Stored data

○ ○ ○ ○ ○ ○ ○

/-- 41_midi_decoder.md R172, R143, R144, R145, R148, R149: a status byte met outside passthrough discards
a partial message: the counter is 0, the last data byte is as it was, the pending event and its count
are those of the byte's class alone, and what is fired is the byte's own event, which its class fixes:
one for a zero-argument class and for each marker, none for a class with arguments and for an unlisted
byte. Rests on R172's derived sentence, on the spec's decisions D8, D11 (log 17) and its status map, D7
(log 4); the event record is log 15. -/
def Obligations.StatusByteDiscardsPartialMessage : Prop :=
  ∀ (s : State) (i : Instr) (b : Byte), s.cfg.status.wf = true → s.mode = .normal →
    encode s.cfg.status i = [b] → 128 ≤ b.toNat →
    ∃ t, exec i s = .next t ∧ t.bytesReceived = 0 ∧ t.lastDataByte = s.lastDataByte ∧
      (∀ n, (classify s.cfg.status b).kind = .withArgs n →
        t.pendingEvent = some b ∧ t.bytesNeeded = n) ∧
      ((∀ n, (classify s.cfg.status b).kind ≠ .withArgs n) →
        t.pendingEvent = none ∧ t.bytesNeeded = 0) ∧
      t.fired = s.fired ++
        (if classify s.cfg.status b = .vendorStart then [.passthroughEnter]
        else if classify s.cfg.status b = .vendorEnd then [.passthroughExit]
        else (immediateEvent (classify s.cfg.status b)).toList)

/-- 41_midi_decoder.md R174, R141, R176, R177: `MD.BYTE` is defined for every byte in every state, fires at
most one handler, gives at most one item to the sink, and changes only the decoder's registers and the
outputs: the blob and `out` change only by the handler of the one event fired, each half under its switch.
Rests on the spec's decisions D12, D13 (log 18); that the fired events and the sink's items are kept as
sequences is log 15. -/
def Obligations.MdByteIsTotal : Prop :=
  ∀ (b : Byte) (s : State), ∃ t, exec (.mdByte b) s = .next t ∧
    ((t.fired = s.fired ∧ t.out = s.out ∧ t.blob = s.blob) ∨
      ∃ ev, t.fired = s.fired ++ [ev] ∧
        t.out = s.out ++
          (if s.cfg.forwardEvents then (eventFrame s.cfg.transportArg ev).toList else []) ∧
        t.blob = (if s.cfg.updateBlob then (eventBlob ev s).blob else s.blob)) ∧
    (t.passthroughSink = s.passthroughSink ∨
      ∃ x, t.passthroughSink = s.passthroughSink ++ [x]) ∧
    t = { s with
      mode := t.mode, pendingEvent := t.pendingEvent, bytesNeeded := t.bytesNeeded,
      bytesReceived := t.bytesReceived, lastDataByte := t.lastDataByte, blob := t.blob,
      out := t.out, passthroughSink := t.passthroughSink, fired := t.fired }

/-! ### Blob -/

/-- 42_live_state_blob.md R191, R192: `BL.NOTE_ON` sets and `BL.NOTE_OFF` clears bit `note & 7` of byte
`(note >> 3) & 0xF`; every other bit of the blob, and everything else, is unchanged. The rules give the
operand as 0 to 127; that a byte of 128 or more runs through the same formula is the model's choice (log
26). -/
def Obligations.NoteOperationsWriteTheirBit : Prop :=
  ∀ (s : State) (note : Byte),
    (∃ t, exec (.blNoteOn note) s = .next t ∧
      (∀ a k, k < 8 → (blobRead t a).getLsbD k =
        if a = note.toNat / 8 % 16 ∧ k = note.toNat % 8 then true
        else (blobRead s a).getLsbD k) ∧
      t = { s with blob := t.blob }) ∧
    (∃ t, exec (.blNoteOff note) s = .next t ∧
      (∀ a k, k < 8 → (blobRead t a).getLsbD k =
        if a = note.toNat / 8 % 16 ∧ k = note.toNat % 8 then false
        else (blobRead s a).getLsbD k) ∧
      t = { s with blob := t.blob })

/-- 42_live_state_blob.md R198: after any sequence of note operations on notes 0 to 127, a note's bit is
what the last operation on it made it, and its old value when there was none; after reset it is 0. -/
def Obligations.LastNoteOperationWins : Prop :=
  (∀ (c : Config) (n : Nat), noteHeld (State.resetOf c) n = false) ∧
  ∀ (ops : List (Bool × BitVec 7)) (s : State),
    ∃ t, execAll (ops.map fun o =>
        if o.1 then .blNoteOn (o.2.setWidth 8) else .blNoteOff (o.2.setWidth 8)) s = .next t ∧
      ∀ n : BitVec 7, noteHeld t n.toNat =
        match (ops.filter (fun o => o.2 = n)).getLast? with
        | some o => o.1
        | none => noteHeld s n.toNat

/-- 42_live_state_blob.md R193: the value goes into every slot whose whitelisted number is `cc`; for
a number outside the whitelist nothing is written. Rests on the spec's decisions D16, D18 (log 19).
The rule gives both operands as 0 to 127; that one of 128 or more is compared and written in the same
way is the model's choice (log 26). -/
def Obligations.SetControllerWritesItsSlots : Prop :=
  ∀ (s : State) (cc value : Byte), ∃ t, exec (.blSetController cc value) s = .next t ∧
    (∀ k : Fin 5, blobRead t (16 + k) =
      if s.cfg.ccSlot[k] = cc then value else blobRead s (16 + k)) ∧
    (∀ a, a < 16 ∨ 21 ≤ a → blobRead t a = blobRead s a) ∧
    t = { s with blob := t.blob }

/-- 42_live_state_blob.md R194: with `SYNC_MODULUS` at its value of 00_scope.md R8, `BL.ADVANCE_SYNC` adds
1 modulo 24 to the sync byte; `k` of them from 0 give `k` modulo 24, so 24 give 0 and 23 give 23. -/
def Obligations.AdvanceSyncCountsModulo24 : Prop :=
  (∀ s : State, s.cfg.wf = true → ∃ t, exec .blAdvanceSync s = .next t ∧
    (blobRead t 21).toNat = ((blobRead s 21).toNat + 1) % 24 ∧
    (∀ a, a ≠ 21 → blobRead t a = blobRead s a) ∧ t = { s with blob := t.blob }) ∧
  (∀ (s : State) (k : Nat), s.cfg.wf = true → (blobRead s 21).toNat = 0 →
    ∃ t, execAll (List.replicate k .blAdvanceSync) s = .next t ∧ (blobRead t 21).toNat = k % 24)

/-- 42_live_state_blob.md R195, R196: `BL.RESET_SYNC` writes 0 to byte 21 and `BL.SET_PROGRAM` its operand
to byte 22; nothing else changes. R196 gives the operand as 0 to 127; that a byte of 128 or more is
written in the same way is the model's choice (log 26). -/
def Obligations.SyncResetAndProgram : Prop :=
  ∀ s : State,
    (∃ t, exec .blResetSync s = .next t ∧ blobRead t 21 = 0#8 ∧
      (∀ a, a ≠ 21 → blobRead t a = blobRead s a) ∧ t = { s with blob := t.blob }) ∧
    (∀ value : Byte, ∃ t, exec (.blSetProgram value) s = .next t ∧ blobRead t 22 = value ∧
      (∀ a, a ≠ 22 → blobRead t a = blobRead s a) ∧ t = { s with blob := t.blob })

/-- 42_live_state_blob.md R197: the 23 bytes in index order are returned; the blob is unchanged, or
all zero in a build with `SNAPSHOT_CLEARS`. Rests on the spec's decision D19 (log 19); where the
result goes is log 25. -/
def Obligations.SnapshotReturnsTheBlob : Prop :=
  ∀ s : State, s.cfg.wf = true → ∃ t bytes, exec .blSnapshot s = .next t ∧ t.ret = .bytes bytes ∧
    bytes.length = 23 ∧ (∀ a, a < 23 → bytes[a]? = some (blobRead s a)) ∧
    (∀ a, blobRead t a = if s.cfg.snapshotClears then 0#8 else blobRead s a) ∧
    t = { s with ret := t.ret, blob := t.blob }

/-- 10_state.md R32, 42_live_state_blob.md R197: a step changes the blob only where it drains a byte of the
receive buffer (that the byte's handler alone does it is `MdByteIsTotal`), or where GATE emits on a build
with `SNAPSHOT_CLEARS`, which leaves it all zero. Rests on the spec's decision D19 for the clearing build
(log 19); that one drained byte is a step and that the emission is a position of its own are the model's
choices (log 5, 6). -/
def Obligations.OnlyDecoderChangesBlob : Prop :=
  ∀ s t : State, step s = .next t → t.blob ≠ s.blob →
    (s.pc = .run .midiDrain ∧ ∃ b, s.midiRx = b :: t.midiRx) ∨
    (s.pc = .run .gateSend ∧ s.cfg.snapshotClears = true ∧ t.blob = [])

/-! ### Scanner -/

/-- 43_input_scanner.md R211, R212: the generation advances modulo 4, the raw vector replaces that
generation and no other; a key whose four generations agree takes their value as last-reported; one
frame for each key that changed, in ascending index, the index carried modulo 2^32. Rests on the
spec's decision D20 (log 20); the modulus is the model's choice (log 36). -/
def Obligations.KeyScanDebounces : Prop :=
  ∀ s : State, s.cfg.wf = true → s.keyGen.length = 4 → ∃ t, exec .scKeyscan s = .next t ∧
    t.keyGeneration = (s.keyGeneration + 1) % 4 ∧ t.keyGen.length = 4 ∧
    (∀ g, g < 4 → t.keyGen[g]? =
      if g = t.keyGeneration then
        some (s.pins.map (fun l => if l = s.cfg.keyPressedLevel then .pressed else .released))
      else s.keyGen[g]?) ∧
    t.keyLast.length = s.keyLast.length ∧
    (∀ (i : Nat) (last : Contact), s.keyLast[i]? = some last → t.keyLast[i]? = some
      (if ∀ g ∈ t.keyGen, g[i]? = some Contact.pressed then Contact.pressed
      else if ∀ g ∈ t.keyGen, g[i]? = some Contact.released then .released
      else last)) ∧
    t.out = s.out ++
      ((List.range s.keyLast.length).filter (fun i => t.keyLast[i]? ≠ s.keyLast[i]?)).map
        (fun i => ⟨"/key", [.int (BitVec.ofNat 32 i),
          .int (if t.keyLast[i]? = some .pressed then 100#32 else 0#32)]⟩) ∧
    t = { s with
      keyGeneration := t.keyGeneration, keyGen := t.keyGen, keyLast := t.keyLast, out := t.out }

○ ○ ○ ○ ○ ○ ○

== Work to be completed ==
Report every line of the data in which "outside" appears.

== Result of the task ==
/-- 41_midi_decoder.md R172, R143, R144, R145, R148, R149: a status byte met outside passthrough discards
a number outside the whitelist nothing is written. Rests on the spec's decisions D16, D18 (log 19).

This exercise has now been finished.